» **Try it**:
For the entries that follow, restate word for word the line containing "but BX32. -/", the line containing "R38, R47). -/", and every line that lies between them.

» **Excerpted data**:
+++

/-- R45 and R46: true where the outer neighbour is chosen. -/
def roundsOut (m : Rnd) (b : Nbr) : Bool :=
  match m with
  | .rne => if 2 * b.pos = b.span then !b.innerEven else decide (b.span < 2 * b.pos)
  | .sr rnd => decide (2 ^ 16 ≤ b.pos * 2 ^ 16 / b.span + rnd)

/-- The last lines of R46: pick a neighbour and set INX and UNF. -/
def pickNbr (m : Rnd) (b : Nbr) : NM Nat := do
  if b.pos = 0 then pure b.inner
  else
    raiseInx
    if roundsOut m b then pure b.outer
    else
      if b.inner = 0 then raiseUnf
      pure b.inner

/-- `n / d` compared with the largest magnitude of a floating-point format. -/
def floatExceeds (f : FloatFmt) (n d : Nat) : Bool :=
  let mc := f.maxCode
  let e : Int := (mc / 2 ^ f.mbits : Nat) - (f.bias : Int) - f.mbits
  let sig := 2 ^ f.mbits + mc % 2 ^ f.mbits
  decide (n * pow2Den e > d * (sig * pow2Num e))

def signed (f : FloatFmt) (neg : Bool) (c : Nat) : Nat := if neg then c + f.signBit else c

/-- R46 for a floating-point destination. -/
def convertFloat (f : FloatFmt) (m : Rnd) (x : Ext) : NM Nat :=
  match x with
  | .nan => do raiseInv 3; pure f.nan
  | .inf s =>
    if f.hasInf then pure (signed f s f.infCode)
    else do raiseOvf; pure (signed f s f.maxCode)
  | .fin s n d =>
    if floatExceeds f n d then do raiseOvf; pure (signed f s f.maxCode)
    else do
      let c ← pickNbr m (floatNbr f n d)
      pure (signed f s c)

/-- R46 for F4: code 0x0 for every zero. -/
def convertF4 (m : Rnd) (x : Ext) : NM Nat :=
  match x with
  | .nan => do raiseInv 4; pure 0
  | .inf s => do raiseOvf; pure (if s then 15 else 7)
  | .fin s n d =>
    if n > 6 * d then do raiseOvf; pure (if s then 15 else 7)
    else do
      let c ← pickNbr m (f4Nbr n d)
      pure (if s && c != 0 then c + 8 else c)

/-- R46 for G4, whose element NaN is code 0x8. -/
def convertG4 (m : Rnd) (x : Ext) : NM Nat :=
  match x with
  | .nan => do raiseInv 3; pure 8
  | .inf s => do raiseOvf; pure (if s then 15 else 7)
  | .fin s n d =>
    if n > 8 * d then do raiseOvf; pure (if s then 15 else 7)
    else do
      let c ← pickNbr m (g4Nbr n d)
      pure (if s && c != 0 then c + 8 else c)

/-- R46 for I4: two's complement in four bits. -/
def convertI4 (m : Rnd) (x : Ext) : NM Nat :=
  match x with
  | .nan => do raiseInv 4; pure 0
  | .inf s => do raiseOvf; pure (if s then 8 else 7)
  | .fin s n d =>
    if n > (if s then 8 else 7) * d then do raiseOvf; pure (if s then 8 else 7)
    else do
      let c ← pickNbr m (intNbr n d)
      pure (if s then (16 - c) % 16 else c)

/-- R46 for U4: a negative value saturates to 0 with OVF. -/
def convertU4 (m : Rnd) (x : Ext) : NM Nat :=
  match x with
  | .nan => do raiseInv 4; pure 0
  | .inf s => do raiseOvf; pure (if s then 0 else 15)
  | .fin s n d =>
    if s && n != 0 then do raiseOvf; pure 0
    else if n > 15 * d then do raiseOvf; pure 15
    else pickNbr m (intNbr n d)

/-- R46 for a BX32 mantissa: none is the non-finite element. -/
def convertBx (m : Rnd) (x : Ext) : NM (Option Int) :=
  match x with
  | .nan => do raiseInv 3; pure none
  | .inf _ => do raiseInv 4; pure none
  | .fin s n d =>
    if n > (if s then 2 ^ 31 else 2 ^ 31 - 1) * d then do
      raiseOvf
      pure (some (if s then -(2 ^ 31 : Int) else 2 ^ 31 - 1))
    else do
      let c ← pickNbr m (intNbr n d)
      pure (some (if s then -(c : Int) else c))

/-- R46 for any tensor format but BX32 and S8, which have no element code of this kind. -/
def convertTo (f : Fmt) (m : Rnd) (x : Ext) : NM Nat :=
  match f with
  | .f4 => convertF4 m x
  | .i4 => convertI4 m x
  | .u4 => convertU4 m x
  | .g4 => convertG4 m x
  | .f8 => convertFloat .f8 m x
  | .h8 => convertFloat .h8 m x
  | .bf16 => convertFloat .bf16 m x
  | .fp16 => convertFloat .fp16 m x
  | _ => convertFloat .fp32 m x

/-- RNE_FP32 of an exact value: OVF, UNF and INX as R46 and R47 state. An exact NaN comes from an
operation that has already raised INV, so none is raised again. -/
def rne32 (x : Ext) : NM Nat :=
  match x with
  | .nan => pure FloatFmt.fp32.nan
  | x => convertFloat .fp32 .rne x

/-! ### Decoding -/

/-- The value of a floating-point code; a subnormal code reads as a zero of its sign (R36, R37). -/
def decodeFloat (f : FloatFmt) (c : Nat) : Ext :=
  let s := decide (c / f.signBit % 2 = 1)
  let e := c / 2 ^ f.mbits % 2 ^ f.ebits
  let m := c % 2 ^ f.mbits
  if e = 0 then .fin s 0 1
  else if f.hasInf && e = f.topExp then (if m = 0 then .inf s else .nan)
  else if !f.hasInf && e = f.topExp && m = 2 ^ f.mbits - 1 then .nan
  else .dyadic s (2 ^ f.mbits + m) ((e : Int) - f.bias - f.mbits)

def dec32 (c : Nat) : Ext := decodeFloat .fp32 c
def decBf16 (c : Nat) : Ext := decodeFloat .bf16 c

/-- The largest finite FP32 value. -/
def maxFp32 : Nat := 0x7F7FFFFF
def oneFp32 : Nat := 0x3F800000

/-- The 9-bit internal form of a four-bit code (R31 to R34, R42): bit 8 the sign, bits 7 to 4 the
exponent, bits 3 to 0 the significand. -/
def internalForm (f : Fmt) (c : Nat) : Nat :=
  let t : List Nat :=
    match f with
    | .f4 => [0x000, 0x068, 0x078, 0x07C, 0x088, 0x08C, 0x098, 0x09C,
              0x000, 0x168, 0x178, 0x17C, 0x188, 0x18C, 0x198, 0x19C]
    | .i4 => [0x000, 0x078, 0x088, 0x08C, 0x098, 0x09A, 0x09C, 0x09E,
              0x1A8, 0x19E, 0x19C, 0x19A, 0x198, 0x18C, 0x188, 0x178]
    | .u4 => [0x000, 0x078, 0x088, 0x08C, 0x098, 0x09A, 0x09C, 0x09E,
              0x0A8, 0x0A9, 0x0AA, 0x0AB, 0x0AC, 0x0AD, 0x0AE, 0x0AF]
    | _ => [0x000, 0x048, 0x058, 0x068, 0x078, 0x088, 0x098, 0x0A8,
            0x0FF, 0x148, 0x158, 0x168, 0x178, 0x188, 0x198, 0x1A8]
  t.getD (c % 16) 0

/-- The value of an internal form: (−1)^S × M × 2^(E − 10); 0x0FF is NaN (R42). -/
def internalValue (w : Nat) : Ext :=
  if w = 0x0FF then .nan
  else .dyadic (decide (w / 256 = 1)) (w % 16) ((w / 16 % 16 : Nat) - 10)

/-- The exact product of two internal forms (R42): none is NaN, whatever the other operand holds. -/
def internalProduct (a b : Nat) : Option Int :=
  if a = 0x0FF ∨ b = 0x0FF then none
  else
    -- scaled by 2^20, which the exponents never go below
    let m : Nat := (a % 16) * (b % 16) * 2 ^ (a / 16 % 16 + b / 16 % 16)
    some (if a / 256 = b / 256 then (m : Int) else -(m : Int))

/-- The value of a four-bit code (R31 to R34). -/
def decodeFour (f : Fmt) (c : Nat) : Ext := internalValue (internalForm f c)

/-- The value of a code of any element format but BX32. -/
def decodeElem (f : Fmt) (c : Nat) : Ext :=
  match f.float? with
  | some ff => decodeFloat ff c
  | none => decodeFour f c

/-- The largest positive grid value of a four-bit destination, the `L` of R62. -/
def gridMax : Fmt → Nat
  | .f4 => 6 | .i4 => 7 | .g4 => 8 | .u4 => 15 | _ => 0

/-! ### FP32 arithmetic, one rounding an operation (R45, R142) -/

def fadd (a b : Nat) : NM Nat := do rne32 (← extAdd (dec32 a) (dec32 b))
def fsub (a b : Nat) : NM Nat := do rne32 (← extAdd (dec32 a) (dec32 b).neg)
def fmul (a b : Nat) : NM Nat := do rne32 (← extMul (dec32 a) (dec32 b))

/-- `acc + a × b` with the product exact and one rounding (R145, R151). -/
def fmaEx (acc : Nat) (a b : Ext) : NM Nat := do
  let p ← extMul a b
  rne32 (← extAdd (dec32 acc) p)

/-- FP32 division. A finite non-zero value over zero saturates (R47). -/
def fdiv (a b : Nat) : NM Nat :=
  match dec32 a, dec32 b with
  | .nan, _ => do raiseInv 3; pure FloatFmt.fp32.nan
  | _, .nan => do raiseInv 3; pure FloatFmt.fp32.nan
  | .inf _, .inf _ => do raiseInv 6; pure FloatFmt.fp32.nan
  | .inf s, .fin t _ _ => rne32 (.inf (s != t))
  | .fin s _ _, .inf t => rne32 (.fin (s != t) 0 1)
  | .fin s n d, .fin t m e =>
    if m = 0 then
      if n = 0 then do raiseInv 6; pure FloatFmt.fp32.nan
      else do raiseOvf; pure (signed .fp32 (s != t) maxFp32)
    else rne32 (.fin (s != t) (n * e) (d * m))

/-- The negative of an FP32 code; that of a NaN is the canonical NaN (R38). -/
def fneg (a : Nat) : Nat :=
  if (dec32 a).isNan then FloatFmt.fp32.nan else if a < 2 ^ 31 then a + 2 ^ 31 else a - 2 ^ 31

/-- A free FP32 code as the module may write it: no subnormal, no infinity, and no NaN but the canonical one (R37,
R38, R47). -/
def legal32 (c : Nat) : Nat :=
  match dec32 c with
  | .nan => FloatFmt.fp32.nan
  | .inf s => signed .fp32 s maxFp32
  | .fin s n _ => if n = 0 then signed .fp32 s 0 else c

/-- The larger of two; the max of a NaN and any value is NaN (R144). Of +0 and −0, +0 (log entry 5). -/
def fmax (a b : Nat) : NM Nat :=
  match dec32 a, dec32 b with
  | .nan, _ => do raiseInv 3; pure FloatFmt.fp32.nan
  | _, .nan => do raiseInv 3; pure FloatFmt.fp32.nan
  | x, y =>
    if x.lt y then pure b
    else if y.lt x then pure a
    else if x.isZero && x.sign then pure b else pure a

/-! ### Correctly rounded functions (R143, R198) -/

/-- A function's exact result rounded to FP32 (R143): a non-zero one below the smallest normal becomes zero. -/
def rneFn (x : Ext) : NM Nat :=
  match x with
  | .fin s n d =>
    if n ≠ 0 ∧ n * pow2Den (-126) < d * pow2Num (-126) then do
      raiseInx; raiseUnf; pure (signed .fp32 s 0)
    else rne32 x
  | x => rne32 x

/-- Integer square root, one bit of the root a step from the top. -/
def isqrtAux (n : Nat) : Nat → Nat → Nat
  | 0, r => r
  | i + 1, r => if (r + 2 ^ i) * (r + 2 ^ i) ≤ n then isqrtAux n i (r + 2 ^ i) else isqrtAux n i r

def isqrt (n : Nat) : Nat := isqrtAux n (Nat.log2 n / 2 + 1) 0

/-- The square root of `n / d` as a fraction that rounds as the exact root does: 64 bits of root at
least and half a unit more where it is not exact. -/
def sqrtFrac (n d : Nat) : Ext :=
  let k := Nat.log2 d + 64
  let v := n * d * 2 ^ (2 * k)
  let q := isqrt v
  if q * q = v then .fin false q (d * 2 ^ k) else .fin false (2 * q + 1) (2 * d * 2 ^ k)

/-- sqrt, correctly rounded (R198). The sign of a zero is kept. -/
def fsqrt (a : Nat) : NM Nat :=
  match dec32 a with
  | .nan => do raiseInv 3; pure FloatFmt.fp32.nan
  | .inf s => if s then do raiseInv 5; pure FloatFmt.fp32.nan else rne32 (.inf false)
  | .fin s n d =>
    if n = 0 then pure (signed .fp32 s 0)
    else if s then do raiseInv 5; pure FloatFmt.fp32.nan
    else rne32 (sqrtFrac n d)

/-- rsqrt with the special inputs of R143. -/
def frsqrt (a : Nat) : NM Nat :=
  match dec32 a with
  | .nan => do raiseInv 3; pure FloatFmt.fp32.nan
  | .inf s => if s then do raiseInv 5; pure FloatFmt.fp32.nan else pure 0
  | .fin s n d =>
    if n = 0 then do raiseOvf; pure maxFp32
    else if s then do raiseInv 5; pure FloatFmt.fp32.nan
    else rneFn (sqrtFrac d n)

/-- Fraction bits of the fixed-point series below (log entry 6). -/
def fixBits : Nat := 320

/-- floor (2^320 × ln 2). -/
def ln2Fix : Nat := 0xb17217f7d1cf79abc9e3b39803f2f6af40f343267298b62d8a0d175b8baafa2be7b876206debac98

/-- floor (2^320 × 2 / sqrt π). -/
def twoOverSqrtPiFix : Nat := 0x120dd750429b6d11ae3a914fed7fd8688281341d7587cea2e7342b06199cc416180eb39f0b24e1e22

/-- Σ r^i / i! from the term `t` of index `i`. -/
def expSeries (r : Nat) : Nat → Nat → Nat → Nat → Nat
  | 0, _, _, acc => acc
  | k + 1, i, t, acc => expSeries r k (i + 1) (t * r / 2 ^ fixBits / i) (acc + t * r / 2 ^ fixBits / i)

/-- exp of a finite non-zero value, as a fraction that rounds as the exact function does. -/
def expFrac (s : Bool) (n d : Nat) : Ext :=
  if n > 128 * d then (if s then .fin false 1 (2 ^ 200) else .fin false (2 ^ 200) 1)
  else
    let x : Int := if s then -(n * 2 ^ fixBits / d : Nat) else (n * 2 ^ fixBits / d : Nat)
    let k : Int := x / (ln2Fix : Int)
    let r : Nat := (x - k * (ln2Fix : Int)).toNat
    let v := expSeries r 90 1 (2 ^ fixBits) (2 ^ fixBits)
    .fin false (v * pow2Num k) (2 ^ fixBits * pow2Den k)

/-- exp (R143). -/
def fexp (a : Nat) : NM Nat :=
  match dec32 a with
  | .nan => do raiseInv 3; pure FloatFmt.fp32.nan
  | .inf s => if s then pure 0 else rne32 (.inf false)
  | .fin s n d => if n = 0 then pure oneFp32 else rneFn (expFrac s n d)

/-- Σ (−1)^k x^(2k+1) / (k! (2k+1)): `t` is x^(2k+1)/k!. -/
def erfSeries (x2 : Nat) : Nat → Nat → Nat → Int → Int
  | 0, _, _, acc => acc
  | f + 1, k, t, acc =>
    let term : Int := (t / (2 * k + 1) : Nat)
    erfSeries x2 f (k + 1) (t * x2 / 2 ^ fixBits / (k + 1)) (if k % 2 = 0 then acc + term else acc - term)

/-- erf (R143); from 4 on the exact value rounds to 1. -/
def ferf (a : Nat) : NM Nat :=
  match dec32 a with
  | .nan => do raiseInv 3; pure FloatFmt.fp32.nan
  | .inf s => pure (signed .fp32 s oneFp32)
  | .fin s n d =>
    if n = 0 then pure (signed .fp32 s 0)
    else if n ≥ 4 * d then do raiseInx; pure (signed .fp32 s oneFp32)
    else
      let x := n * 2 ^ fixBits / d
      let v := erfSeries (x * x / 2 ^ fixBits) 170 0 x 0
      rneFn (.fin s (v.toNat * twoOverSqrtPiFix) (2 ^ (2 * fixBits)))

/-- 2 × Σ z^(2k+1) / (2k+1). -/
def atanhSeries (z2 : Nat) : Nat → Nat → Nat → Nat → Nat
  | 0, _, _, acc => 2 * acc
  | f + 1, k, t, acc => atanhSeries z2 f (k + 1) (t * z2 / 2 ^ fixBits) (acc + t / (2 * k + 1))

/-- The natural logarithm of `n / d > 0` in fixed point. -/
def logFix (n d : Nat) : Int :=
  let e := floorLog2 n d
  let mn := n * pow2Den e
  let md := d * pow2Num e
  let z := (mn - md) * 2 ^ fixBits / (mn + md)
  e * (ln2Fix : Int) + (atanhSeries (z * z / 2 ^ fixBits) 110 0 z 0 : Nat)

/-- The logarithm of zero: a free value the module may write, with the flags that follow from it (log entry 112). -/
def logOfZero : NM Nat :=
  let v := legal32 Config.logOfZero.toNat
  if (dec32 v).isNan then do raiseInv 5; pure v
  else if v % 2 ^ 31 = maxFp32 then do raiseOvf; pure v
  else do raiseInx; pure v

+++

» **Expected answer**:
/-- The value of a code of any element format but BX32. -/
def decodeElem (f : Fmt) (c : Nat) : Ext :=
  match f.float? with
  | some ff => decodeFloat ff c
  | none => decodeFour f c

/-- The largest positive grid value of a four-bit destination, the `L` of R62. -/
def gridMax : Fmt → Nat
  | .f4 => 6 | .i4 => 7 | .g4 => 8 | .u4 => 15 | _ => 0

/-! ### FP32 arithmetic, one rounding an operation (R45, R142) -/

def fadd (a b : Nat) : NM Nat := do rne32 (← extAdd (dec32 a) (dec32 b))
def fsub (a b : Nat) : NM Nat := do rne32 (← extAdd (dec32 a) (dec32 b).neg)
def fmul (a b : Nat) : NM Nat := do rne32 (← extMul (dec32 a) (dec32 b))

/-- `acc + a × b` with the product exact and one rounding (R145, R151). -/
def fmaEx (acc : Nat) (a b : Ext) : NM Nat := do
  let p ← extMul a b
  rne32 (← extAdd (dec32 acc) p)

/-- FP32 division. A finite non-zero value over zero saturates (R47). -/
def fdiv (a b : Nat) : NM Nat :=
  match dec32 a, dec32 b with
  | .nan, _ => do raiseInv 3; pure FloatFmt.fp32.nan
  | _, .nan => do raiseInv 3; pure FloatFmt.fp32.nan
  | .inf _, .inf _ => do raiseInv 6; pure FloatFmt.fp32.nan
  | .inf s, .fin t _ _ => rne32 (.inf (s != t))
  | .fin s _ _, .inf t => rne32 (.fin (s != t) 0 1)
  | .fin s n d, .fin t m e =>
    if m = 0 then
      if n = 0 then do raiseInv 6; pure FloatFmt.fp32.nan
      else do raiseOvf; pure (signed .fp32 (s != t) maxFp32)
    else rne32 (.fin (s != t) (n * e) (d * m))

/-- The negative of an FP32 code; that of a NaN is the canonical NaN (R38). -/
def fneg (a : Nat) : Nat :=
  if (dec32 a).isNan then FloatFmt.fp32.nan else if a < 2 ^ 31 then a + 2 ^ 31 else a - 2 ^ 31

/-- A free FP32 code as the module may write it: no subnormal, no infinity, and no NaN but the canonical one (R37,
R38, R47). -/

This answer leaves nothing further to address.